Of all the lines in the entries below, give again exactly those starting at the line containing "Sys2Proof.Machine.execArrayScrubDone a s" and ending at the line containing "Sys2Proof.Machine.execFeederStep a feeder s", both ends included, and no others.

Collected data
______

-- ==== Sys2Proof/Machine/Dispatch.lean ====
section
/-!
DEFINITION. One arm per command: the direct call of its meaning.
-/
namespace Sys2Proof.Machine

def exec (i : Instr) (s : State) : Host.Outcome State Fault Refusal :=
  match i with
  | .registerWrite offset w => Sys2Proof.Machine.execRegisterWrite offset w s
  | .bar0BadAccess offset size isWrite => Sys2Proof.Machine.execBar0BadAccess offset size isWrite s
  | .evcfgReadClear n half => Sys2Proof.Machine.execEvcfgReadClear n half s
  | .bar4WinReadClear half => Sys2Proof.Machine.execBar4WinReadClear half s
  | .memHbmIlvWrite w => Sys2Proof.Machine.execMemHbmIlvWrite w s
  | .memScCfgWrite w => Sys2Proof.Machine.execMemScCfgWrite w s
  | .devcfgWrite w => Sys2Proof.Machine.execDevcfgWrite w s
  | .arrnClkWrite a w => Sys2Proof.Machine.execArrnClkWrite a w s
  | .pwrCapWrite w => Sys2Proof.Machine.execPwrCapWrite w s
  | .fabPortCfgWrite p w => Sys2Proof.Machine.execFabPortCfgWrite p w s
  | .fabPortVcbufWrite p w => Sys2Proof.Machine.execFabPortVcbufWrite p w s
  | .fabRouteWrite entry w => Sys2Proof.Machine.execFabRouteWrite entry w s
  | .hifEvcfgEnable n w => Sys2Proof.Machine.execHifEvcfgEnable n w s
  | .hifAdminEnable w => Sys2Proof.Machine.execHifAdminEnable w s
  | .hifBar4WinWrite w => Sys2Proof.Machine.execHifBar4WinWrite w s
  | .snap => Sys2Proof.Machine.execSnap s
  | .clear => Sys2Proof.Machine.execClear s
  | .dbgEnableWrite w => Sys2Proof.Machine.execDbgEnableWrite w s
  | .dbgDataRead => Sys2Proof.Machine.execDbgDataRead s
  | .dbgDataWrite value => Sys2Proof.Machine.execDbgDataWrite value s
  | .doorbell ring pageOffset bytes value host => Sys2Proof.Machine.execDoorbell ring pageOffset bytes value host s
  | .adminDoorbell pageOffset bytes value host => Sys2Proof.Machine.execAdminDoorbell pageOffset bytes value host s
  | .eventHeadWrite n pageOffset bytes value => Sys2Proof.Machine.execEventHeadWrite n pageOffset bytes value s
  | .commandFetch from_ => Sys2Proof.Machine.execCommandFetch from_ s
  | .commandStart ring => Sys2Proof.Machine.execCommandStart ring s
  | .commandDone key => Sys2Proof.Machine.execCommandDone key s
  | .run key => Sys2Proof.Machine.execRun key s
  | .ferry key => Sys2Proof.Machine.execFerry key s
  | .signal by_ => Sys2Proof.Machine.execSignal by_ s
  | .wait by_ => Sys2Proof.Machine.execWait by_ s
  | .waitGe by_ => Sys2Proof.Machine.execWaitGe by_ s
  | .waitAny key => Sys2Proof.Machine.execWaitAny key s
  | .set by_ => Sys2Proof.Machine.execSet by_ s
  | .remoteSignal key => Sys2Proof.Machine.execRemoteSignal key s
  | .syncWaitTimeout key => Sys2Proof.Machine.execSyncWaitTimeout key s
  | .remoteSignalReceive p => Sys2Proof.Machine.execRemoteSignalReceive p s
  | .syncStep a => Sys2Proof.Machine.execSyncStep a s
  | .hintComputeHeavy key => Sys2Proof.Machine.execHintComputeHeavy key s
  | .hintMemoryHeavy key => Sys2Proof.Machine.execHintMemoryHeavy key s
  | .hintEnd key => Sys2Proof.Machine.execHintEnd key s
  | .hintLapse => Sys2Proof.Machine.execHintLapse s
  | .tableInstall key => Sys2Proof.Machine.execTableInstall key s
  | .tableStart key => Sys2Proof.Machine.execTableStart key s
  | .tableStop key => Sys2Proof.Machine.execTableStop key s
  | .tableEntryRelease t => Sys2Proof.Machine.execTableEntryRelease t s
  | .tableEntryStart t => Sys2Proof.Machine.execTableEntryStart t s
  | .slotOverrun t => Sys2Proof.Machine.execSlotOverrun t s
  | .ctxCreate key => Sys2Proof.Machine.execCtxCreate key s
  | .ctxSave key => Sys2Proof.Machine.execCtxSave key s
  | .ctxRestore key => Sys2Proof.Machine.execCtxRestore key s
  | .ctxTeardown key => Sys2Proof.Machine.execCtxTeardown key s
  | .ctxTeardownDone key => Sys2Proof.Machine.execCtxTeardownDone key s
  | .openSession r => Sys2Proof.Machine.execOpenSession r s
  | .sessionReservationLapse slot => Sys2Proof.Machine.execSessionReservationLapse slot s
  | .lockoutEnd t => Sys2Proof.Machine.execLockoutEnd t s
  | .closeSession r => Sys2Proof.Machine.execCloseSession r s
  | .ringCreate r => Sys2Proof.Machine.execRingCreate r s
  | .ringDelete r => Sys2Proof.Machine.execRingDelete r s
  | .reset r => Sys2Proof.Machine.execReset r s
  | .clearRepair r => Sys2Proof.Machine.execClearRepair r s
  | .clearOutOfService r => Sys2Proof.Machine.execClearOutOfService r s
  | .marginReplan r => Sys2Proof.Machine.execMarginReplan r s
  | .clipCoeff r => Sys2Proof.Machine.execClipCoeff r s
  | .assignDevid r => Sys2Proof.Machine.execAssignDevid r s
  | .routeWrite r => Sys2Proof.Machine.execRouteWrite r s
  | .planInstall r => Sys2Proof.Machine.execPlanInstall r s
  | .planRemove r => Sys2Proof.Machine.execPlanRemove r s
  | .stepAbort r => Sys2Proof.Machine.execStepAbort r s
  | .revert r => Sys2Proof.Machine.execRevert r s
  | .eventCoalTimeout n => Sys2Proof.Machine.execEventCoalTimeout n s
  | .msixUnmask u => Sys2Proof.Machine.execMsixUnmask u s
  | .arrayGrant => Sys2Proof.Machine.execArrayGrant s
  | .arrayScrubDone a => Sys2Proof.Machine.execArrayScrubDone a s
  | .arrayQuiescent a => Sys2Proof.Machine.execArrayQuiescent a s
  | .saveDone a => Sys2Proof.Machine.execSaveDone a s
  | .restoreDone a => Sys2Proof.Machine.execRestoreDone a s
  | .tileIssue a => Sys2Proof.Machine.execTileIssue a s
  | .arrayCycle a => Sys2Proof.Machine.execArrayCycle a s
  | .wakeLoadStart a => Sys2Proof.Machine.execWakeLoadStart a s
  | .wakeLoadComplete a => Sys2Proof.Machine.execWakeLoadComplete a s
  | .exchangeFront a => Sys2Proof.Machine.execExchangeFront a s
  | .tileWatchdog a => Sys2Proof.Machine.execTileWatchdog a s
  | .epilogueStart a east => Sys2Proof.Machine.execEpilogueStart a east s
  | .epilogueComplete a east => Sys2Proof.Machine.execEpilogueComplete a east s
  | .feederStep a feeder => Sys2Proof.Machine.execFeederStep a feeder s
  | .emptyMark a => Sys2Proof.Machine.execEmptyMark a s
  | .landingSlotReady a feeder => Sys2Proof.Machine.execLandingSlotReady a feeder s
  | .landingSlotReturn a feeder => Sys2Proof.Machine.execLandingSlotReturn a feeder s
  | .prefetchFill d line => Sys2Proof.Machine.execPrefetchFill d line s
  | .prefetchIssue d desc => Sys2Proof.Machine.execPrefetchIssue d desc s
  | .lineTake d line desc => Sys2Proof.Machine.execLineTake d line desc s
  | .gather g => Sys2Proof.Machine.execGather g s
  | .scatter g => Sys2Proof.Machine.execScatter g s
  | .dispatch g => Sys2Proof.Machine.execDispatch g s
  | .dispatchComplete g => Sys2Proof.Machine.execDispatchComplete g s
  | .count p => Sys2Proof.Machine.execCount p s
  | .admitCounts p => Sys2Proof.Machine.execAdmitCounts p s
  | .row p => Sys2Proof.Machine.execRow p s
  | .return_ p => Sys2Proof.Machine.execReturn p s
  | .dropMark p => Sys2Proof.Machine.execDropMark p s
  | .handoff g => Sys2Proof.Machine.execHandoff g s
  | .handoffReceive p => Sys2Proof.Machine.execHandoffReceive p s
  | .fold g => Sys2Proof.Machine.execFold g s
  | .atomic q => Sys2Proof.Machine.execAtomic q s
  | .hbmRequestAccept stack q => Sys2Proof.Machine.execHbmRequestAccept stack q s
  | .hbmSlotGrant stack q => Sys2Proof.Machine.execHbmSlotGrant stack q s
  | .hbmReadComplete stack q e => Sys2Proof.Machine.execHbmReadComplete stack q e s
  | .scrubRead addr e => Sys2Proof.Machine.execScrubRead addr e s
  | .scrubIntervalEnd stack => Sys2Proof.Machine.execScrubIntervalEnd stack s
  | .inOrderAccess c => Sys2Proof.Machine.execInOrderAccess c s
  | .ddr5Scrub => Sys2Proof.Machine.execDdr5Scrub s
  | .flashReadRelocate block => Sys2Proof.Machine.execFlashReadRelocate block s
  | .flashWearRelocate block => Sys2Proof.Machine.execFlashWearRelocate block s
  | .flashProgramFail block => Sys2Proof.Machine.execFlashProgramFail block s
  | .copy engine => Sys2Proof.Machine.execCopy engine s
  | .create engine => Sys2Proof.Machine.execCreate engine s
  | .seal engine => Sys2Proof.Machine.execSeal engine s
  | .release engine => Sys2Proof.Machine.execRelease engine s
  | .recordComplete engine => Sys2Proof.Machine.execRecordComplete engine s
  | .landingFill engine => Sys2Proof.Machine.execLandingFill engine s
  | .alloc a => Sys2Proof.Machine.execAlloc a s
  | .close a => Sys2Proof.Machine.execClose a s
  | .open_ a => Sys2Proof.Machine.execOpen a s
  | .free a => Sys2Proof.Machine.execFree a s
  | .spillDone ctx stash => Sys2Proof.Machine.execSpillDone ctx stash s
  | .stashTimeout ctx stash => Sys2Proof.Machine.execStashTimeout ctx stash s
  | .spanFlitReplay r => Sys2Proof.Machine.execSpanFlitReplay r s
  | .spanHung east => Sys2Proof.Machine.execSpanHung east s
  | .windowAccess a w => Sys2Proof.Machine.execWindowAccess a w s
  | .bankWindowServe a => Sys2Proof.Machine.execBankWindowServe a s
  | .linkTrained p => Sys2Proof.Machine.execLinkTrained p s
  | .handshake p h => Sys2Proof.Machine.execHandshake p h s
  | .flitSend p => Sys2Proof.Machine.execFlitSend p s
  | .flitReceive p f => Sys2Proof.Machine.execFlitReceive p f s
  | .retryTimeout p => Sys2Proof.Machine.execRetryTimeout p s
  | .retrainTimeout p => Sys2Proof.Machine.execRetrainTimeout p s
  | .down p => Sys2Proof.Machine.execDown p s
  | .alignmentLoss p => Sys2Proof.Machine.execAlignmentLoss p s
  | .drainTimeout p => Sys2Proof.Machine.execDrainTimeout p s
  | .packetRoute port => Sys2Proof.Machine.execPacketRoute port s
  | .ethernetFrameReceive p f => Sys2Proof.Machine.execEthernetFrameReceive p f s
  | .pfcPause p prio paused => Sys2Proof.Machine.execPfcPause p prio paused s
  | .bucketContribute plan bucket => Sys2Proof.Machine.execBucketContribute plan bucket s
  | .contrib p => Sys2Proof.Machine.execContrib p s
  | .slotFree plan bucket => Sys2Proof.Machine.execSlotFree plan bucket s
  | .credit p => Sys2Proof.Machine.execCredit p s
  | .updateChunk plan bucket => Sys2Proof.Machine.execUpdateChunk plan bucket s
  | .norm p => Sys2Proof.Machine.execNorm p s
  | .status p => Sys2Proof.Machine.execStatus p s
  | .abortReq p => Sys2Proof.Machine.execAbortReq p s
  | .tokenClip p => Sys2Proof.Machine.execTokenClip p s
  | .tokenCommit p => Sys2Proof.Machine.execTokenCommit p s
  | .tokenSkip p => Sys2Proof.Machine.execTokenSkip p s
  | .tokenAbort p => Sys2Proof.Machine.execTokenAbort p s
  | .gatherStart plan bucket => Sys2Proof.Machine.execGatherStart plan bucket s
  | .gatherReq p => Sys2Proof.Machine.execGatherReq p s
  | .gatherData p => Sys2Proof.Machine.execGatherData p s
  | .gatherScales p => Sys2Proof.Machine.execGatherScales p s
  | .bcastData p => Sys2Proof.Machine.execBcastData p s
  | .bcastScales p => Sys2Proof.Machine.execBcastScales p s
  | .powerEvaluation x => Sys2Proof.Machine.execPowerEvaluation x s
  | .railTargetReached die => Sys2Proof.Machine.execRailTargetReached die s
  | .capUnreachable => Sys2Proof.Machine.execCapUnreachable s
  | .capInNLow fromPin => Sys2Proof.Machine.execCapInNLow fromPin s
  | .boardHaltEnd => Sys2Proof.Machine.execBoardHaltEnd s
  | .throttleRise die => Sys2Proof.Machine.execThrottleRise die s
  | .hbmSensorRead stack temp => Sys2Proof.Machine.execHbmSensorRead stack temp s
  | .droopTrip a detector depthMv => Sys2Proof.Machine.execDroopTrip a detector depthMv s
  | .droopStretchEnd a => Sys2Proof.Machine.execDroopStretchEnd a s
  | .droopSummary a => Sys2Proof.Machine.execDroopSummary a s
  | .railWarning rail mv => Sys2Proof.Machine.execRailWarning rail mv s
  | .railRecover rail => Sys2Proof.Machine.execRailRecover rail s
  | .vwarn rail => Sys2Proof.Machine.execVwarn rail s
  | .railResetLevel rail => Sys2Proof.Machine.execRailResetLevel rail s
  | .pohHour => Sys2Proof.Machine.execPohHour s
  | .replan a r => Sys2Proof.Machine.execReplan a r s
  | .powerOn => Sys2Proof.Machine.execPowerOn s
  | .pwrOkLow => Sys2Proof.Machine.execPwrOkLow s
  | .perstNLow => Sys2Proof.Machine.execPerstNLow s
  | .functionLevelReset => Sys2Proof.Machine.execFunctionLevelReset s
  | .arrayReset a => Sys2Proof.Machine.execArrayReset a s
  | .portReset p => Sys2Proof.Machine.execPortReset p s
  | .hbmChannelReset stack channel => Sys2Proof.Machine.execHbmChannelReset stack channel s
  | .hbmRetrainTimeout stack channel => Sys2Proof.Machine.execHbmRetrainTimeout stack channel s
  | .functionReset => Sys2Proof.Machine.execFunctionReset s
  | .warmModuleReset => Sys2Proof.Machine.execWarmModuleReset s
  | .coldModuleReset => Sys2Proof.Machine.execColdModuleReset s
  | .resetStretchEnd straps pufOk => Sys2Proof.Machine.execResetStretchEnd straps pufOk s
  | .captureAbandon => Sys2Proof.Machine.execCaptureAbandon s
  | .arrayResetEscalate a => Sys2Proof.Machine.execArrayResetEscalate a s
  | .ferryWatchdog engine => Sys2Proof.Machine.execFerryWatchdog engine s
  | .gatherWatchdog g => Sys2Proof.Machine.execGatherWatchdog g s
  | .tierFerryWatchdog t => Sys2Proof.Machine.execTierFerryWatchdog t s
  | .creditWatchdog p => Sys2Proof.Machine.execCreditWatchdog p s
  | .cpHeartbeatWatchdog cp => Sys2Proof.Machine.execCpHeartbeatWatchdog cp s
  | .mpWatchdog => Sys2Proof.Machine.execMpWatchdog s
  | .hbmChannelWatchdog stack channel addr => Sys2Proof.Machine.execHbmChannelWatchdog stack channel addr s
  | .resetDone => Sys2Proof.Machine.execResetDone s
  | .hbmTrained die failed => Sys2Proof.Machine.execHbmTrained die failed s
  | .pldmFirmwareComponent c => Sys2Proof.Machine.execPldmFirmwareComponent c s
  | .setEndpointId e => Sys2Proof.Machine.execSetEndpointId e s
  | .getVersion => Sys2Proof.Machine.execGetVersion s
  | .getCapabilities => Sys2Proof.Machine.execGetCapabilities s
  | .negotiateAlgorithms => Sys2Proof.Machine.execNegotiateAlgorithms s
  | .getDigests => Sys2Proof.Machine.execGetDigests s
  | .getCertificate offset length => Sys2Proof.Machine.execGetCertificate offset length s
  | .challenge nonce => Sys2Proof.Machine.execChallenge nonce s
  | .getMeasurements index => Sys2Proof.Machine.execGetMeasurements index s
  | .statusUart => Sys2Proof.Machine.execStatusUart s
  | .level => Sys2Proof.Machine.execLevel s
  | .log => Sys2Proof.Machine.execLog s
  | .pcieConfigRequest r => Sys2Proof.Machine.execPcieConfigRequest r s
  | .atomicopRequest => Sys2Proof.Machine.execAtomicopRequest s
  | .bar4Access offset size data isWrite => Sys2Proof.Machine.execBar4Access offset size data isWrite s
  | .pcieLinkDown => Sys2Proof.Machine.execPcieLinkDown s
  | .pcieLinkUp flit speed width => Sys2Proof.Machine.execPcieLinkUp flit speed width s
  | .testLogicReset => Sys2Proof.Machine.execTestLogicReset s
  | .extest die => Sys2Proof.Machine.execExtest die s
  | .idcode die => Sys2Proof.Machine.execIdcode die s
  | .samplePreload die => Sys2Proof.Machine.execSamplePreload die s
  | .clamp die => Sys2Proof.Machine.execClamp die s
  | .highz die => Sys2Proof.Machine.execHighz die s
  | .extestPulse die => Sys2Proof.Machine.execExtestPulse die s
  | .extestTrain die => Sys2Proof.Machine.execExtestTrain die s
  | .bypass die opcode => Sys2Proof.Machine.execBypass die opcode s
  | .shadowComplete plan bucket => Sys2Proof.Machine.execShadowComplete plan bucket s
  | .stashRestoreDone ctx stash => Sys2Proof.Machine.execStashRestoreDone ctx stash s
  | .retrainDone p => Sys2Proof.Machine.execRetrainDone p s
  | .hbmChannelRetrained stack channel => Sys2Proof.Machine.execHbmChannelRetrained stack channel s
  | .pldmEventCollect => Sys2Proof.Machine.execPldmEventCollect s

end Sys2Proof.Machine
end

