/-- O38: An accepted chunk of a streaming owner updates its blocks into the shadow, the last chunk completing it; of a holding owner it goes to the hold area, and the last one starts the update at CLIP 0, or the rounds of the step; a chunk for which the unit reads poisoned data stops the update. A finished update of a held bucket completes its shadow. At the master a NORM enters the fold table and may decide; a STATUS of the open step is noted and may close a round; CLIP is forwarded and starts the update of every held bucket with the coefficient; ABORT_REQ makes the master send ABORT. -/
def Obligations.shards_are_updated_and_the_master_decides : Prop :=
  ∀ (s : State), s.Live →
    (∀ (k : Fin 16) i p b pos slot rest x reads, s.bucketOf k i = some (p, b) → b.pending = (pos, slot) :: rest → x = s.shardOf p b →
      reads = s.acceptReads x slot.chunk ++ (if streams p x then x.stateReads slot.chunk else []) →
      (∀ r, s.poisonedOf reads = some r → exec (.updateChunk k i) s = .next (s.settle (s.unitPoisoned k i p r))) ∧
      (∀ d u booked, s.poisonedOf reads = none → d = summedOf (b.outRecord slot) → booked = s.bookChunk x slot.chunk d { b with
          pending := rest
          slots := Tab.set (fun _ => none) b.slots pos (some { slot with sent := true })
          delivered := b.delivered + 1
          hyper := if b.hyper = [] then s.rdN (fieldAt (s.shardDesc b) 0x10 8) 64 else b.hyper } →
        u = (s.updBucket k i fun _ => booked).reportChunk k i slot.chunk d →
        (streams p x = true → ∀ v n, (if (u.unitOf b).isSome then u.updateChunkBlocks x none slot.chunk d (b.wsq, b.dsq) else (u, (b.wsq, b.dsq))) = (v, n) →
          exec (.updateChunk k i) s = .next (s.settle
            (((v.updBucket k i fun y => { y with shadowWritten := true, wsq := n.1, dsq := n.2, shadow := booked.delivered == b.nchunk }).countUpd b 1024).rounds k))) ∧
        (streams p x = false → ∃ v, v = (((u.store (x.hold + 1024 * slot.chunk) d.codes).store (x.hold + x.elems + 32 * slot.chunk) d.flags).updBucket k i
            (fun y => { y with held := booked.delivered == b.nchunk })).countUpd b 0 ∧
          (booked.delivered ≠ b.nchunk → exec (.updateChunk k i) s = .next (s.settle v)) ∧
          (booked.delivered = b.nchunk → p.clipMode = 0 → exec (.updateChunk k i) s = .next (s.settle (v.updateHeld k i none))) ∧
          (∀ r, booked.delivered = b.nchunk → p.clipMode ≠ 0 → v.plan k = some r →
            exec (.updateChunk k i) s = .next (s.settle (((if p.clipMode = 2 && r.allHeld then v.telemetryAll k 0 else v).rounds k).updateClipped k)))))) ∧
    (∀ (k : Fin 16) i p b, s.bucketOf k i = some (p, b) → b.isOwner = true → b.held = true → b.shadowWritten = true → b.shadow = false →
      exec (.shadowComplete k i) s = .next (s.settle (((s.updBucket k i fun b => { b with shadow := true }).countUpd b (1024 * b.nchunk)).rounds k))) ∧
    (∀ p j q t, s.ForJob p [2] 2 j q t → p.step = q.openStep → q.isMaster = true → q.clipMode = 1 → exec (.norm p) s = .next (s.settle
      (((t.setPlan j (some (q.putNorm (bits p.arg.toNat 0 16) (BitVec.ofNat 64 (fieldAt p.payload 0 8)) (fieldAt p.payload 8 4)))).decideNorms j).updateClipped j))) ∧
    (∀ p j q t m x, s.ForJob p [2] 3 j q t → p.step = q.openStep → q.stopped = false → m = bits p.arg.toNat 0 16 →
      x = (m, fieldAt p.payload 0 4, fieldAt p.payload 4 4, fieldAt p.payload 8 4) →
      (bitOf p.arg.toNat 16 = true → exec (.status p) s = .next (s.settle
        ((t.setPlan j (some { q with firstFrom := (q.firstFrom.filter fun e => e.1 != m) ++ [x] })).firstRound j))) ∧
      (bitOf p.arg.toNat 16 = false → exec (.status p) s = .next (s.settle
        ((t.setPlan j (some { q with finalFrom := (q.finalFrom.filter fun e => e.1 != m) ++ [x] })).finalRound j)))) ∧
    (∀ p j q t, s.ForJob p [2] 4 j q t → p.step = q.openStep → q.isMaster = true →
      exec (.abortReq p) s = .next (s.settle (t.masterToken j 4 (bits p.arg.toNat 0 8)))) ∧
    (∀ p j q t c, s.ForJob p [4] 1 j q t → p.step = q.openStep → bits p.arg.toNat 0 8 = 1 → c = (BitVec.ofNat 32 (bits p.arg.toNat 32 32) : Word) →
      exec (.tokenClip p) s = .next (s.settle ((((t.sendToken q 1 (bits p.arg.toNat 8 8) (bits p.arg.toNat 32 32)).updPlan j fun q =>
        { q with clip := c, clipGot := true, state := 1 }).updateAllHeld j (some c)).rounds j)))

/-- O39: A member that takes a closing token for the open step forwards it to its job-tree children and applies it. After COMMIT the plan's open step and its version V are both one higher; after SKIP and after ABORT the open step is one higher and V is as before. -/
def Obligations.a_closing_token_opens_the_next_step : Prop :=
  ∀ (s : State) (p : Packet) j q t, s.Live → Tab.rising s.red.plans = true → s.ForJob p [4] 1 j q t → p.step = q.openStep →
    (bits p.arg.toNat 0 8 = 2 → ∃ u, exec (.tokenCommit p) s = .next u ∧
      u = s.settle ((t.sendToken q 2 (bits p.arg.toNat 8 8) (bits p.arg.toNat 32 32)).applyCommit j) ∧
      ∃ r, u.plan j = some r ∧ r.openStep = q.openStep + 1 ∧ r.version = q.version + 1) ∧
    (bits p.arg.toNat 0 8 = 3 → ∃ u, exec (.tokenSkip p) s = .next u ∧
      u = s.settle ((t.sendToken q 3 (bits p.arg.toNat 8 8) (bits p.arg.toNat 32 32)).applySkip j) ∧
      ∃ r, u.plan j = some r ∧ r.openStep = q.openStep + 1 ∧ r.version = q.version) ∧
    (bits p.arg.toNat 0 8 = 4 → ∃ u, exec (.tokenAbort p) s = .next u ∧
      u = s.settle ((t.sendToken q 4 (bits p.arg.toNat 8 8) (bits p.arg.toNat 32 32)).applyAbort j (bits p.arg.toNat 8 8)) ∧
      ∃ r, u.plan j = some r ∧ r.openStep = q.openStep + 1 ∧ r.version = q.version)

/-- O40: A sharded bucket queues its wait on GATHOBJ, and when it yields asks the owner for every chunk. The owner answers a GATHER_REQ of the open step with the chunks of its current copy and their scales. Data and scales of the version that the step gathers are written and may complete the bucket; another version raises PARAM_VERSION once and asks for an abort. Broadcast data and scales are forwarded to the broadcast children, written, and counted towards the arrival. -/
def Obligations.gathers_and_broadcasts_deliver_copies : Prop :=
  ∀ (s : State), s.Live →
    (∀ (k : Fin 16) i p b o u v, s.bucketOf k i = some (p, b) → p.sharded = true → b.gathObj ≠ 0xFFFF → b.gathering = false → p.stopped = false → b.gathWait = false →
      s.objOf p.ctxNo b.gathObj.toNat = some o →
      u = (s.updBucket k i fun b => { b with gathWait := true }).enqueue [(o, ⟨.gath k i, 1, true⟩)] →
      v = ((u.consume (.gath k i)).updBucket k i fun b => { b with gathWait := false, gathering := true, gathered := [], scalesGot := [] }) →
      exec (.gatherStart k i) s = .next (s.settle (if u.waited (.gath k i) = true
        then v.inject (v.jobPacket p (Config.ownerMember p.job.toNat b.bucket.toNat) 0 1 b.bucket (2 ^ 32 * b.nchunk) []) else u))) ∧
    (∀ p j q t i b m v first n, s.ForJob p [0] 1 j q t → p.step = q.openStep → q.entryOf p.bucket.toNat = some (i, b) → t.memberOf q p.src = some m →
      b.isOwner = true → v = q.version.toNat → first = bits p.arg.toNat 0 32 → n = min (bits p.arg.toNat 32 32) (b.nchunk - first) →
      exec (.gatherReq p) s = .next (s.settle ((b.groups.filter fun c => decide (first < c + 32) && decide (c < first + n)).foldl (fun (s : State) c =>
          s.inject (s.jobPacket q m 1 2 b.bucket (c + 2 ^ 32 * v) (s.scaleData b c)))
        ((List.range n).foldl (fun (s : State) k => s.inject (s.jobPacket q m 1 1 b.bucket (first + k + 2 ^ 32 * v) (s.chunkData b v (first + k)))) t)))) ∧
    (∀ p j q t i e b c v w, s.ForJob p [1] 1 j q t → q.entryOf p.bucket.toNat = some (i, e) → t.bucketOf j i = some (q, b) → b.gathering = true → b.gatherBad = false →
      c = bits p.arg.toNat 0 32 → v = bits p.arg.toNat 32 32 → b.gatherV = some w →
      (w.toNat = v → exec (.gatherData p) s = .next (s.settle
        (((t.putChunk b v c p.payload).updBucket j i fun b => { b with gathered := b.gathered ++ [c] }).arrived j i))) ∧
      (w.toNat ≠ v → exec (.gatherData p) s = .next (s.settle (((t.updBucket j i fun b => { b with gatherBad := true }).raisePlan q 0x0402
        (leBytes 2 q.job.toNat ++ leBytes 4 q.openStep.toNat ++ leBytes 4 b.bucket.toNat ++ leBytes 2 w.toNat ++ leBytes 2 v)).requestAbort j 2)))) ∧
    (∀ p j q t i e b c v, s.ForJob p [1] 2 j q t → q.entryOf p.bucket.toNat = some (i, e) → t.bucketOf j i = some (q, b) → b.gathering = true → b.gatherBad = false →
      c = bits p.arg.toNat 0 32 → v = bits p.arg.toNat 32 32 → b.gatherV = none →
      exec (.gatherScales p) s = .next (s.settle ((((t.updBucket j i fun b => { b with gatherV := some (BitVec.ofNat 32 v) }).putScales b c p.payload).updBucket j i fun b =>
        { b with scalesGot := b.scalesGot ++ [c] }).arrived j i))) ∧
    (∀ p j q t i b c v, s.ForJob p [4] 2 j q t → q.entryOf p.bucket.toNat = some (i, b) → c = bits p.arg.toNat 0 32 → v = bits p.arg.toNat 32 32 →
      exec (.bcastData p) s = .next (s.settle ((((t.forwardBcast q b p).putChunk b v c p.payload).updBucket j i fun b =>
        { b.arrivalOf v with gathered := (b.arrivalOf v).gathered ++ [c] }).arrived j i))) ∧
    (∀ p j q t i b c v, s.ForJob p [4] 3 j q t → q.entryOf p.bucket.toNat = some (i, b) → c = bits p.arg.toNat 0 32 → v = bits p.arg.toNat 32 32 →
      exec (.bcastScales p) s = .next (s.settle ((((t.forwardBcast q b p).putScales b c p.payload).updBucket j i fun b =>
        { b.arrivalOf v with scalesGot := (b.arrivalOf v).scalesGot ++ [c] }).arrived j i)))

______

— Exercise answer —
  | .arrayScrubDone a => Sys2Proof.Machine.execArrayScrubDone a s
  | .arrayQuiescent a => Sys2Proof.Machine.execArrayQuiescent a s
  | .saveDone a => Sys2Proof.Machine.execSaveDone a s
  | .restoreDone a => Sys2Proof.Machine.execRestoreDone a s
  | .tileIssue a => Sys2Proof.Machine.execTileIssue a s
  | .arrayCycle a => Sys2Proof.Machine.execArrayCycle a s
  | .wakeLoadStart a => Sys2Proof.Machine.execWakeLoadStart a s
  | .wakeLoadComplete a => Sys2Proof.Machine.execWakeLoadComplete a s
  | .exchangeFront a => Sys2Proof.Machine.execExchangeFront a s
  | .tileWatchdog a => Sys2Proof.Machine.execTileWatchdog a s
  | .epilogueStart a east => Sys2Proof.Machine.execEpilogueStart a east s
  | .epilogueComplete a east => Sys2Proof.Machine.execEpilogueComplete a east s
  | .feederStep a feeder => Sys2Proof.Machine.execFeederStep a feeder s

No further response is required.